Your assignment: The lines below starting at the line containing "s.tape with notices" and ending at the line containing "c.started && !(s.press.deferred" are to be repeated exactly, with both ends kept and nothing else added.

The input:

————

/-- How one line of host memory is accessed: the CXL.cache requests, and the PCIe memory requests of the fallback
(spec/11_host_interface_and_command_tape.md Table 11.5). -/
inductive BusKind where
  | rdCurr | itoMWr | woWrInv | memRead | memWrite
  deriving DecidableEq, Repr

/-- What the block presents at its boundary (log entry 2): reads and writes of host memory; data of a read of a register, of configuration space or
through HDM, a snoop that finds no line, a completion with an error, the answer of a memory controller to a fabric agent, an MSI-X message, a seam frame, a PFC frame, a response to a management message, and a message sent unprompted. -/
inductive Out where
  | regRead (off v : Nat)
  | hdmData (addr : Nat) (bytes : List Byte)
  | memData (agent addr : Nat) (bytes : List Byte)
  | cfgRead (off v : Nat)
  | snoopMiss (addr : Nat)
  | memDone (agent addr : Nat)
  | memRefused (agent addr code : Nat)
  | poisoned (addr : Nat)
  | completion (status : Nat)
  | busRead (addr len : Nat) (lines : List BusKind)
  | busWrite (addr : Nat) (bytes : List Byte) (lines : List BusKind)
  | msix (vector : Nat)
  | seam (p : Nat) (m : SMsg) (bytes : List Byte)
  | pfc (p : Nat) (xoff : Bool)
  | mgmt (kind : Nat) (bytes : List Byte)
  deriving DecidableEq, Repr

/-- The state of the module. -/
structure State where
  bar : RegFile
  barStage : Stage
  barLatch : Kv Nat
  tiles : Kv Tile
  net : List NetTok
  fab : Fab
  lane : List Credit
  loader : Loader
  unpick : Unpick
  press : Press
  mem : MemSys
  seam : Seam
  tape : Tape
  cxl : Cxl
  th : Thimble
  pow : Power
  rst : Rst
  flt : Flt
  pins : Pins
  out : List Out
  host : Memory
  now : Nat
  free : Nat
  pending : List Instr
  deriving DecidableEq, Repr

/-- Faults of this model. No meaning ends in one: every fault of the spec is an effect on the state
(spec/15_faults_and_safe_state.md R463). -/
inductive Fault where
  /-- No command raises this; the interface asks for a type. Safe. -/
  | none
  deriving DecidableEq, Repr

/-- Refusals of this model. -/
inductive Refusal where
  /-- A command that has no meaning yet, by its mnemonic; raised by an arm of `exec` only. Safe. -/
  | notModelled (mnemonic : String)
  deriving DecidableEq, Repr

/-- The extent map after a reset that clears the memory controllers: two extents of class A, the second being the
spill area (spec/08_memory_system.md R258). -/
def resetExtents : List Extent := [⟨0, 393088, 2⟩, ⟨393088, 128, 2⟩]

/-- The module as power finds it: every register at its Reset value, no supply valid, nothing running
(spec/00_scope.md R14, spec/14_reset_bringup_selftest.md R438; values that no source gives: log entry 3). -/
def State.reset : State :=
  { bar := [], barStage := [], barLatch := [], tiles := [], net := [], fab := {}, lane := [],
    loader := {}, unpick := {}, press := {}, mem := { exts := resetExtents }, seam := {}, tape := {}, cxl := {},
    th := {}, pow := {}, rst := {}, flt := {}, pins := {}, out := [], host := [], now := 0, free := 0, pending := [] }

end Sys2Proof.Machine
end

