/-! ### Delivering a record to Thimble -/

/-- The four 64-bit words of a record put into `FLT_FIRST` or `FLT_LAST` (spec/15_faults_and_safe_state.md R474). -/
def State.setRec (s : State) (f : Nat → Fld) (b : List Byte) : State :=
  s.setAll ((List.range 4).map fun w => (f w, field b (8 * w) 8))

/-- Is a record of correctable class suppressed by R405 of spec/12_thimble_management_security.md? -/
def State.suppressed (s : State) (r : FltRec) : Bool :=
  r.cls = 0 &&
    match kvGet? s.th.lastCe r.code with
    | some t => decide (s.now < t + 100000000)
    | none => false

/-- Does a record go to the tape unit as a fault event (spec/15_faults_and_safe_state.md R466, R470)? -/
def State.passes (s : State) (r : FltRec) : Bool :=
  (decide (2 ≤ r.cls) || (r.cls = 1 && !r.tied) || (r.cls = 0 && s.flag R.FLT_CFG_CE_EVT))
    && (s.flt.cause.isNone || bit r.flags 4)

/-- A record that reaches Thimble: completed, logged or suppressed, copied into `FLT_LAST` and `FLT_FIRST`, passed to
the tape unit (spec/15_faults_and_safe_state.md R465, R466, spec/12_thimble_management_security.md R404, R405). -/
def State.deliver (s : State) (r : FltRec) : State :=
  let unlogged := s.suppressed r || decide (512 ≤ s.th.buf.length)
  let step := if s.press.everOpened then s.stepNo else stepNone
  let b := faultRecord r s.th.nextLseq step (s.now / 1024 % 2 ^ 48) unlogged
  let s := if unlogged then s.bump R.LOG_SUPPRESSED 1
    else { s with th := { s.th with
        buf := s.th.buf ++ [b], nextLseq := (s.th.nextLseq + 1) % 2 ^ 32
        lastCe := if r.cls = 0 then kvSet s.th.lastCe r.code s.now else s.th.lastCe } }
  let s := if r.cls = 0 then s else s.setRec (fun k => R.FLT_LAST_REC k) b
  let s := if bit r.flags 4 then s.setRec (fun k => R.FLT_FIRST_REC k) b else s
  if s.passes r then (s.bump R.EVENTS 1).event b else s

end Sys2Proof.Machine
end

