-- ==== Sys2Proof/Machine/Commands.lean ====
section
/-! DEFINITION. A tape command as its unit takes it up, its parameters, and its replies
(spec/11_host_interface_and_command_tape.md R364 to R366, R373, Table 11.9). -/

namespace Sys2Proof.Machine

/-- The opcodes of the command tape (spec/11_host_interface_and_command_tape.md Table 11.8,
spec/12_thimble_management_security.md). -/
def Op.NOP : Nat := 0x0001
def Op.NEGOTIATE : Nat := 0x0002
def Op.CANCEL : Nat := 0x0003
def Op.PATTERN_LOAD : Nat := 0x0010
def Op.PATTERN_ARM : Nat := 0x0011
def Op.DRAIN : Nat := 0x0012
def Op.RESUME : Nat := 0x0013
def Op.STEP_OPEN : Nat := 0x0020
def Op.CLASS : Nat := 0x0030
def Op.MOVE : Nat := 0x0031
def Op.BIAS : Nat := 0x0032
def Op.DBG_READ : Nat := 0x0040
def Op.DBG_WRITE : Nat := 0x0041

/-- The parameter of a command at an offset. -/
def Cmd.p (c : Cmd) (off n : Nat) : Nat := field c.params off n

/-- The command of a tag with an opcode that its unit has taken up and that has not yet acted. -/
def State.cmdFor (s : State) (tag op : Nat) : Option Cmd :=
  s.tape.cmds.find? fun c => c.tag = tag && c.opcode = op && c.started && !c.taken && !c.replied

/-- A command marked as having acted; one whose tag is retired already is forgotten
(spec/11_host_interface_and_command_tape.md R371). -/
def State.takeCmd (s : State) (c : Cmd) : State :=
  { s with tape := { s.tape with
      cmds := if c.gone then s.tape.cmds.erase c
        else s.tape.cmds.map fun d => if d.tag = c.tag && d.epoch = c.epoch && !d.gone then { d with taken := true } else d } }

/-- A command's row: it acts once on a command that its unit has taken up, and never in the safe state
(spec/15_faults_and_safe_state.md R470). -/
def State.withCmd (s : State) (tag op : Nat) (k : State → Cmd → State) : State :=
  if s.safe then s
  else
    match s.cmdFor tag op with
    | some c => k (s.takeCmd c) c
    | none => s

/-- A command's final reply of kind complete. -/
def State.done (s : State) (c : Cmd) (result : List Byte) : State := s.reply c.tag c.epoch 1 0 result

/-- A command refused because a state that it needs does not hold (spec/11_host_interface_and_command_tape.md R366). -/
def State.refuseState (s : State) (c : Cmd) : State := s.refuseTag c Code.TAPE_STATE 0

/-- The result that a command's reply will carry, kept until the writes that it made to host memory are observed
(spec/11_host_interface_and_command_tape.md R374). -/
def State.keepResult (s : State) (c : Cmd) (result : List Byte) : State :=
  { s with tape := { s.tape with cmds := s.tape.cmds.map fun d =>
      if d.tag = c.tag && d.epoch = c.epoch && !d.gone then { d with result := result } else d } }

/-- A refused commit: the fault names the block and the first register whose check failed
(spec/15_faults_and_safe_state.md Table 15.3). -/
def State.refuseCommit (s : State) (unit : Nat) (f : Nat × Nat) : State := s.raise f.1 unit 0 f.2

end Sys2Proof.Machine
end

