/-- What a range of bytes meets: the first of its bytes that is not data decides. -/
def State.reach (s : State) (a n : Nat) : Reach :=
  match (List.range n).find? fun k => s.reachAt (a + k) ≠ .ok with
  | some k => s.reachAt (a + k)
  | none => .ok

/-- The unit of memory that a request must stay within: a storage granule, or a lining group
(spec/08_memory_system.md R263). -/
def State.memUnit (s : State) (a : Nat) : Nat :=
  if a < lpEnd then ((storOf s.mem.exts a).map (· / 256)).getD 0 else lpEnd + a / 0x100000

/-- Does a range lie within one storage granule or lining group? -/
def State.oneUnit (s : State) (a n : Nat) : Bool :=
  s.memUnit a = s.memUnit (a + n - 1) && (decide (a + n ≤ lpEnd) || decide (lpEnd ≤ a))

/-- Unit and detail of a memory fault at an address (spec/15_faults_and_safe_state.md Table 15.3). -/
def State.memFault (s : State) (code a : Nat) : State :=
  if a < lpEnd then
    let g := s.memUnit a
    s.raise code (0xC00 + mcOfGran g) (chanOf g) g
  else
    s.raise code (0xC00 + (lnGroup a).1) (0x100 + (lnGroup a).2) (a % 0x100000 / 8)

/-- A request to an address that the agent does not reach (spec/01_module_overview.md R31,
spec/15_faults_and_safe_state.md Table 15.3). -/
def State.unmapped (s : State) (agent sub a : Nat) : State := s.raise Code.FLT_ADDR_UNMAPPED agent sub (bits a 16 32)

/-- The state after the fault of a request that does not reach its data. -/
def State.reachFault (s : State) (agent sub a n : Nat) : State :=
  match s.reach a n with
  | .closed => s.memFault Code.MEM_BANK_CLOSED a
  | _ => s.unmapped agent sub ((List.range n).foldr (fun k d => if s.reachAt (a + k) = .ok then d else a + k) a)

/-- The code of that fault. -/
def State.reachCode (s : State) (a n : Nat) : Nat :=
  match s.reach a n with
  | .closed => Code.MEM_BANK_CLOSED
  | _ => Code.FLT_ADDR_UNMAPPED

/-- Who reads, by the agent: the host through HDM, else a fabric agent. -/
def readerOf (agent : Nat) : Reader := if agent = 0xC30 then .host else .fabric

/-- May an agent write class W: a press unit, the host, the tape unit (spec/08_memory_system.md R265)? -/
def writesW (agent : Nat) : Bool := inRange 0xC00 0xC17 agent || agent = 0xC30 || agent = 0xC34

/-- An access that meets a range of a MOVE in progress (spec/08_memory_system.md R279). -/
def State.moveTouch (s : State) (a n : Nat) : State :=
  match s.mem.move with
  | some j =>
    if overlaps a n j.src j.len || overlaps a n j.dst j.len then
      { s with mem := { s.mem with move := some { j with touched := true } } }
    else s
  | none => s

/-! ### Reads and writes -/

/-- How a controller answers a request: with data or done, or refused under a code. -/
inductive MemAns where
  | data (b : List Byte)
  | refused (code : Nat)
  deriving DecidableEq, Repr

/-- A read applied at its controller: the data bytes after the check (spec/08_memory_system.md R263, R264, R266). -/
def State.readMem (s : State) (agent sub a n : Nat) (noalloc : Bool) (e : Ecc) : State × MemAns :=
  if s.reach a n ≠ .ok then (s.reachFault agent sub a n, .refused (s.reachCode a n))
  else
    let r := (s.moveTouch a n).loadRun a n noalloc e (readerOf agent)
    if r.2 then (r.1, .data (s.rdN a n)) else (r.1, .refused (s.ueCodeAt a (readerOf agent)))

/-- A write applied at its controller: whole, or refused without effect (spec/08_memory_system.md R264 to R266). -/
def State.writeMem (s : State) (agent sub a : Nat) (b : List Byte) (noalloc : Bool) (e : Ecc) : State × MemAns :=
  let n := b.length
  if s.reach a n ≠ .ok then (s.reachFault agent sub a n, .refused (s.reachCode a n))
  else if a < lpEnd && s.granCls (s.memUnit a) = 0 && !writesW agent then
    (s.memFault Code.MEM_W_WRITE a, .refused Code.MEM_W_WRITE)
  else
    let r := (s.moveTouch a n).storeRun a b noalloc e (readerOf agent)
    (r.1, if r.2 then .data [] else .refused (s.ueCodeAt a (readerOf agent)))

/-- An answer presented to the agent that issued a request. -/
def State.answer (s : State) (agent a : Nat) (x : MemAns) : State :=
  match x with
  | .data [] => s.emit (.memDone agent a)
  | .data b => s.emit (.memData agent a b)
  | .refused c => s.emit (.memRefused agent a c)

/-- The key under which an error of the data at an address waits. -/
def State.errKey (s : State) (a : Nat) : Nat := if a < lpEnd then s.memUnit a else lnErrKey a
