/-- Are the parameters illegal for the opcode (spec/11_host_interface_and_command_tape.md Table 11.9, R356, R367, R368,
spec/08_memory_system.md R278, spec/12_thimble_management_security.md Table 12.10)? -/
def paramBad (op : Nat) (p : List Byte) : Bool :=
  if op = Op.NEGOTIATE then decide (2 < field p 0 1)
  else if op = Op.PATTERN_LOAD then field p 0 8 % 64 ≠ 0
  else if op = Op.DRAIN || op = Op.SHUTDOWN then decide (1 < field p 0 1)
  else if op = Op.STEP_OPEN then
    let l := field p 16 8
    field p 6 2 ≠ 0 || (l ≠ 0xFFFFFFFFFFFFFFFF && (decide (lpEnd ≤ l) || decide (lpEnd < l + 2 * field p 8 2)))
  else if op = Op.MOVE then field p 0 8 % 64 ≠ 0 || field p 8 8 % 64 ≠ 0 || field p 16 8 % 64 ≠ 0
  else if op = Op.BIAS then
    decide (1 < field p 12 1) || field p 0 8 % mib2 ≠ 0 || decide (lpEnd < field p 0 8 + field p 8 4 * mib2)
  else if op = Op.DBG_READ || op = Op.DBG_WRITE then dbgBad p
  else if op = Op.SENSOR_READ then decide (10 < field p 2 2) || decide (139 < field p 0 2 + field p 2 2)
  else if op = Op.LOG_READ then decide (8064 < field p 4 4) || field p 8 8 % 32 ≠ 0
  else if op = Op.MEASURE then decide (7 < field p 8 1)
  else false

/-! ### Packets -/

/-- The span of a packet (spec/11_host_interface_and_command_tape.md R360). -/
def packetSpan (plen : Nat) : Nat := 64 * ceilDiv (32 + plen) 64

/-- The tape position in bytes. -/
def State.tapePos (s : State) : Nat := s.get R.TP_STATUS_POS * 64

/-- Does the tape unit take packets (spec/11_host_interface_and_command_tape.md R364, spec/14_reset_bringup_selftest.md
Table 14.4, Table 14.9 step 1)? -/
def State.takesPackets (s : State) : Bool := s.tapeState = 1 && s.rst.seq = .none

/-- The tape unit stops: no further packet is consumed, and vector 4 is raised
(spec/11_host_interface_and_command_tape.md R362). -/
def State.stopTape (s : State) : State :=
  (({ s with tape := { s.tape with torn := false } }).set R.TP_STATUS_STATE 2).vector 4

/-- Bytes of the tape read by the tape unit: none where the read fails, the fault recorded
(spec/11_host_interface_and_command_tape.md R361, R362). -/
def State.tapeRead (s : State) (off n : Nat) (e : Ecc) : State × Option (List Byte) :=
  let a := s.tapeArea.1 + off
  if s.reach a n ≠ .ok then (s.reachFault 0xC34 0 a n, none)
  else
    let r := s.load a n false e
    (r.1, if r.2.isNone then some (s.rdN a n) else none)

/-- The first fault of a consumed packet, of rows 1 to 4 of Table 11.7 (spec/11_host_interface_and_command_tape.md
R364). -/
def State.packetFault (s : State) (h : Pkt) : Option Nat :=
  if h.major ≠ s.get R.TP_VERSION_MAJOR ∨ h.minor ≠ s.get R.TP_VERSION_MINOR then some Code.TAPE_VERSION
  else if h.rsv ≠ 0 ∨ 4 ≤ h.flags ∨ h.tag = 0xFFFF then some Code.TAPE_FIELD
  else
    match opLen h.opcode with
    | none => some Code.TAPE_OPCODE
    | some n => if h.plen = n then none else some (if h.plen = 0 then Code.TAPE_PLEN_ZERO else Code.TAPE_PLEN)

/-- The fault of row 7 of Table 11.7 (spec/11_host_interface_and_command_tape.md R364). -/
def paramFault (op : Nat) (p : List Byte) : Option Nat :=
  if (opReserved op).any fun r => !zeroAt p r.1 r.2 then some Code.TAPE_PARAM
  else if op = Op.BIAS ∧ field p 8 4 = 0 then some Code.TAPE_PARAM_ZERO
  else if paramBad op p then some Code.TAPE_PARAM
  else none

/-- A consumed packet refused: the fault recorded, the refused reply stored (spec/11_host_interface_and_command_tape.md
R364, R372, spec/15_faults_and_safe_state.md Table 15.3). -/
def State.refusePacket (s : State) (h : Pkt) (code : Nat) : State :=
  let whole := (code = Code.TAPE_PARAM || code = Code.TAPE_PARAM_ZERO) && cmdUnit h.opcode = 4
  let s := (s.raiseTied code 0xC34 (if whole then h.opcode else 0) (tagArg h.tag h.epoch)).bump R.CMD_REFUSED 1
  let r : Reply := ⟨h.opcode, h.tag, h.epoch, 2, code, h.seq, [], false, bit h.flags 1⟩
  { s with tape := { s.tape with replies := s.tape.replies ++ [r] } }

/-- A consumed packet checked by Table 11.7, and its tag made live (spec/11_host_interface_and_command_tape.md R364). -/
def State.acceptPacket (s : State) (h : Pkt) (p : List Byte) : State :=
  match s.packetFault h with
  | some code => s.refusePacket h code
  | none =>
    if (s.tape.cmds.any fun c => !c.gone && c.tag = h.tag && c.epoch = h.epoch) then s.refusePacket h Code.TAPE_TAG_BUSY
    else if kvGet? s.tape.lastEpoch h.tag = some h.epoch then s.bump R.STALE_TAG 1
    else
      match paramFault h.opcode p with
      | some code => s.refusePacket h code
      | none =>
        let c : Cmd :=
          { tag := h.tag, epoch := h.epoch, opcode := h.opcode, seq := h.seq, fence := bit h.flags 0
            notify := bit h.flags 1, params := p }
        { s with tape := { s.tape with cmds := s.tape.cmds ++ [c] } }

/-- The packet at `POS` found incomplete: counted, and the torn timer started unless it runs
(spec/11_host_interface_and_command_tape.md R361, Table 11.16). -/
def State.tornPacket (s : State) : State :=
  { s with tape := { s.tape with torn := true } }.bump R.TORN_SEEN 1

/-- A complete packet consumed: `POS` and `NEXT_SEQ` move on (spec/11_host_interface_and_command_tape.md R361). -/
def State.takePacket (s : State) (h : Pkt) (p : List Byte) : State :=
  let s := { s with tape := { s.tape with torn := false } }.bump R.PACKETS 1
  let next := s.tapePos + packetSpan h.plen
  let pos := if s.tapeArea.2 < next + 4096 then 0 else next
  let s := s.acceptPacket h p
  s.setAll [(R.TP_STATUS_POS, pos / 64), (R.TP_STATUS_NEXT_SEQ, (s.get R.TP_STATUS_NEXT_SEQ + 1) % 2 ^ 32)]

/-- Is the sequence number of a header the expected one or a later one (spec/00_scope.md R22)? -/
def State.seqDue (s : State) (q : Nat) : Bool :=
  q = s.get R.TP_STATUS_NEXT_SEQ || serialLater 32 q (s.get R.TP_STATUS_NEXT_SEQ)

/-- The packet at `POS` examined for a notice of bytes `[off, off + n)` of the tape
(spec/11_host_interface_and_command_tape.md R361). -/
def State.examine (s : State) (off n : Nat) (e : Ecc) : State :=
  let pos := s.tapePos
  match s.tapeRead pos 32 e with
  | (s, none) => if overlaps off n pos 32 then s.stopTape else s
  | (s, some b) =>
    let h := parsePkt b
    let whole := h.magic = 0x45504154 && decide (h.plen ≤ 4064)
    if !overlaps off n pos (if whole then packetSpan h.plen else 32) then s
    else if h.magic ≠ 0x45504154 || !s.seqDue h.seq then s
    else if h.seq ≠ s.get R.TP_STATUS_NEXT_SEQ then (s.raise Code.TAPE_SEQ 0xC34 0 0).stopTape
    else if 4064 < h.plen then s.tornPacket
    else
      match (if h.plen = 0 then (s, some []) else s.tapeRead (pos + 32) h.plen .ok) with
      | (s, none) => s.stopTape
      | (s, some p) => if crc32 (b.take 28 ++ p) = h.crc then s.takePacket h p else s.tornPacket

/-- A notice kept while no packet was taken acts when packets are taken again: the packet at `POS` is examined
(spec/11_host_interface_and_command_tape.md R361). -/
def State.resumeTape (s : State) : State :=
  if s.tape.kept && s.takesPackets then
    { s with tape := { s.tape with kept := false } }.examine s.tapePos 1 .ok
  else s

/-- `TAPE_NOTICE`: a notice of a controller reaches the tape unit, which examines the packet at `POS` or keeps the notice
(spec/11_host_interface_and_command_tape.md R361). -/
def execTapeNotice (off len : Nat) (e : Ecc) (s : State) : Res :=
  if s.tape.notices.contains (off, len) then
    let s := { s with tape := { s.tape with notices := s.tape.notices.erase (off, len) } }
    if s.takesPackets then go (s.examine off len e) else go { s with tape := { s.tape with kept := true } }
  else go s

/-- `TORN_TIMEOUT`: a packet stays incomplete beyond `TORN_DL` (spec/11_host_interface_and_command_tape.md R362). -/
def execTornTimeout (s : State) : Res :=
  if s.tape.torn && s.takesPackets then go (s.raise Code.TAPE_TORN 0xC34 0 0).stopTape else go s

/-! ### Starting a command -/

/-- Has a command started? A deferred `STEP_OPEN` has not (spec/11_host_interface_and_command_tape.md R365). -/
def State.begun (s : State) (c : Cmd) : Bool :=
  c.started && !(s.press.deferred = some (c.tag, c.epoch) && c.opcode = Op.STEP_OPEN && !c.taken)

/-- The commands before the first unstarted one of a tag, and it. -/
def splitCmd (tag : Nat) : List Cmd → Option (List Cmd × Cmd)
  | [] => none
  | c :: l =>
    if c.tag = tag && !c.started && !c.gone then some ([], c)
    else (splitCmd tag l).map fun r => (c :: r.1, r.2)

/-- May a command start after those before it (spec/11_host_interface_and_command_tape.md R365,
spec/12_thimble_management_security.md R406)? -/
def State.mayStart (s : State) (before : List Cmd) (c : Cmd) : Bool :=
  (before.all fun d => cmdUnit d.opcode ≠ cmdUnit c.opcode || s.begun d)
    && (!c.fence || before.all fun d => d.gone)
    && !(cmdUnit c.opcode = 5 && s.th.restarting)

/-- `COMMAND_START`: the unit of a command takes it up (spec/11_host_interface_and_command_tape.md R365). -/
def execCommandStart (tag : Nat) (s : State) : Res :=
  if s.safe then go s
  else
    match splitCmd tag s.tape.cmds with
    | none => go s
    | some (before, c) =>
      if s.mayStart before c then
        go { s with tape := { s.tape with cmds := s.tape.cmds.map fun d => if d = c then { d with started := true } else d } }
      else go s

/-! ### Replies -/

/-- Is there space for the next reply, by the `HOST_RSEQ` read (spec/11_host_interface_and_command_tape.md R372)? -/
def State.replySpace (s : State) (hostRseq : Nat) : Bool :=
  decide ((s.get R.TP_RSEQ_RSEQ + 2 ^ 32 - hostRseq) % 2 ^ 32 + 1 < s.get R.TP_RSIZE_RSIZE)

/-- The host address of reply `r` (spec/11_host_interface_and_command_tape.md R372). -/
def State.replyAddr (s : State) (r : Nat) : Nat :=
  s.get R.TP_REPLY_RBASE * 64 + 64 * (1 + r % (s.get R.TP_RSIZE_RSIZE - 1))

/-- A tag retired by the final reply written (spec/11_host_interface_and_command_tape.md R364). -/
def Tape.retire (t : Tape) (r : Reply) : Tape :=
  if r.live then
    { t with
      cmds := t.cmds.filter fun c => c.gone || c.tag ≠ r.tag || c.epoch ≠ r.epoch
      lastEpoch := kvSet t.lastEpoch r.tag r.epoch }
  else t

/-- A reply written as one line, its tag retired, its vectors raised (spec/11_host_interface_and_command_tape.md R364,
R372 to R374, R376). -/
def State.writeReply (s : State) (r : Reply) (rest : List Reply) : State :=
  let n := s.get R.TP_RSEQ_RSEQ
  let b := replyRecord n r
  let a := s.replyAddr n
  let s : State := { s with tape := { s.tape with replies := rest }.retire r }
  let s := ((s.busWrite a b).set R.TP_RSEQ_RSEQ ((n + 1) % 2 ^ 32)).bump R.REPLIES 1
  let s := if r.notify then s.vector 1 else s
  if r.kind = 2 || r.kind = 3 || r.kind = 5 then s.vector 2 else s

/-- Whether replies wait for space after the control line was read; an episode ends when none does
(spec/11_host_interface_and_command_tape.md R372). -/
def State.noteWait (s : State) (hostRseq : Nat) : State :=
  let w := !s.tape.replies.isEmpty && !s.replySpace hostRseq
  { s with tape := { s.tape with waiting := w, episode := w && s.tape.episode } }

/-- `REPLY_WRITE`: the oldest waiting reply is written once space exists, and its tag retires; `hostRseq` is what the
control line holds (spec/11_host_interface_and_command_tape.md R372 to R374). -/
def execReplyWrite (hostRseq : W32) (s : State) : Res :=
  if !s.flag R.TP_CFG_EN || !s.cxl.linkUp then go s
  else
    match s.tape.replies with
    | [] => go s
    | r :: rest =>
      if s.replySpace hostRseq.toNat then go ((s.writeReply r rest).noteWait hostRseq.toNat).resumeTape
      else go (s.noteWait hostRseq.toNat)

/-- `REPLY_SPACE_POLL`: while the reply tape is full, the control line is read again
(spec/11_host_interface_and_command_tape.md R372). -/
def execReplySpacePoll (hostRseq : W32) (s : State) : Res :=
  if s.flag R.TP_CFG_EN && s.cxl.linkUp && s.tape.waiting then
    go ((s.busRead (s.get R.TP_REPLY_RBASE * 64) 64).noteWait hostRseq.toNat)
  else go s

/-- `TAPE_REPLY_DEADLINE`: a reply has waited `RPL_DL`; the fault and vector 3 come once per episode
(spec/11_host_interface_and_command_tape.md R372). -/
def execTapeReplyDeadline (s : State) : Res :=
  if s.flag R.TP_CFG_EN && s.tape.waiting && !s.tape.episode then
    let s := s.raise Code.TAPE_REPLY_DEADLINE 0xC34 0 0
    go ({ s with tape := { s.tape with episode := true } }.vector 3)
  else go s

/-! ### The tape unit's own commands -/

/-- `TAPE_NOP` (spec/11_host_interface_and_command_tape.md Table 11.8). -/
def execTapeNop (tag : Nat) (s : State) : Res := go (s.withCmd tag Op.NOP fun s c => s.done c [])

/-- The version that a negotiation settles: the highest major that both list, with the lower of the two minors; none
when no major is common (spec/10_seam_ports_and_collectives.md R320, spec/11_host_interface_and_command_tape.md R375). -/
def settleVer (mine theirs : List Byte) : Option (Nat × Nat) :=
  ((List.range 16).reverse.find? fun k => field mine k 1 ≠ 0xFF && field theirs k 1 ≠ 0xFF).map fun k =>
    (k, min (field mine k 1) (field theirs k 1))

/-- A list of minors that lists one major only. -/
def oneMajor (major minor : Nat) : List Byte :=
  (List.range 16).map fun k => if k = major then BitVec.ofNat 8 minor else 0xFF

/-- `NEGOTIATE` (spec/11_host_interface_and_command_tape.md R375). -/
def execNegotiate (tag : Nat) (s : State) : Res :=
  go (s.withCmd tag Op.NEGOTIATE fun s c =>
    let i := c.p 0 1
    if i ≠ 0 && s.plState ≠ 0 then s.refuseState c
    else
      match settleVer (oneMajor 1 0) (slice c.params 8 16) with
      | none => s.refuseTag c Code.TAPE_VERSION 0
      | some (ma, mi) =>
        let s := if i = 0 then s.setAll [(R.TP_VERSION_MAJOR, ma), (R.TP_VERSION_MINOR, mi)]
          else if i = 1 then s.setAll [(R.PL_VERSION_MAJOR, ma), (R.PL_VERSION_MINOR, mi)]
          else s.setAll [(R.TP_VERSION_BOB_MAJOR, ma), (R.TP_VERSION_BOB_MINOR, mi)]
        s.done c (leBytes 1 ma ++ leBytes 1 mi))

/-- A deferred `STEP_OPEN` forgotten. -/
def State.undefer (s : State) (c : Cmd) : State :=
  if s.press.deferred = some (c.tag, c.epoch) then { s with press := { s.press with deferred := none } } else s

————

Your solution:
    let s := { s with tape := { s.tape with notices := s.tape.notices.erase (off, len) } }
    if s.takesPackets then go (s.examine off len e) else go { s with tape := { s.tape with kept := true } }
  else go s

/-- `TORN_TIMEOUT`: a packet stays incomplete beyond `TORN_DL` (spec/11_host_interface_and_command_tape.md R362). -/
def execTornTimeout (s : State) : Res :=
  if s.tape.torn && s.takesPackets then go (s.raise Code.TAPE_TORN 0xC34 0 0).stopTape else go s

/-! ### Starting a command -/

/-- Has a command started? A deferred `STEP_OPEN` has not (spec/11_host_interface_and_command_tape.md R365). -/
def State.begun (s : State) (c : Cmd) : Bool :=
  c.started && !(s.press.deferred = some (c.tag, c.epoch) && c.opcode = Op.STEP_OPEN && !c.taken)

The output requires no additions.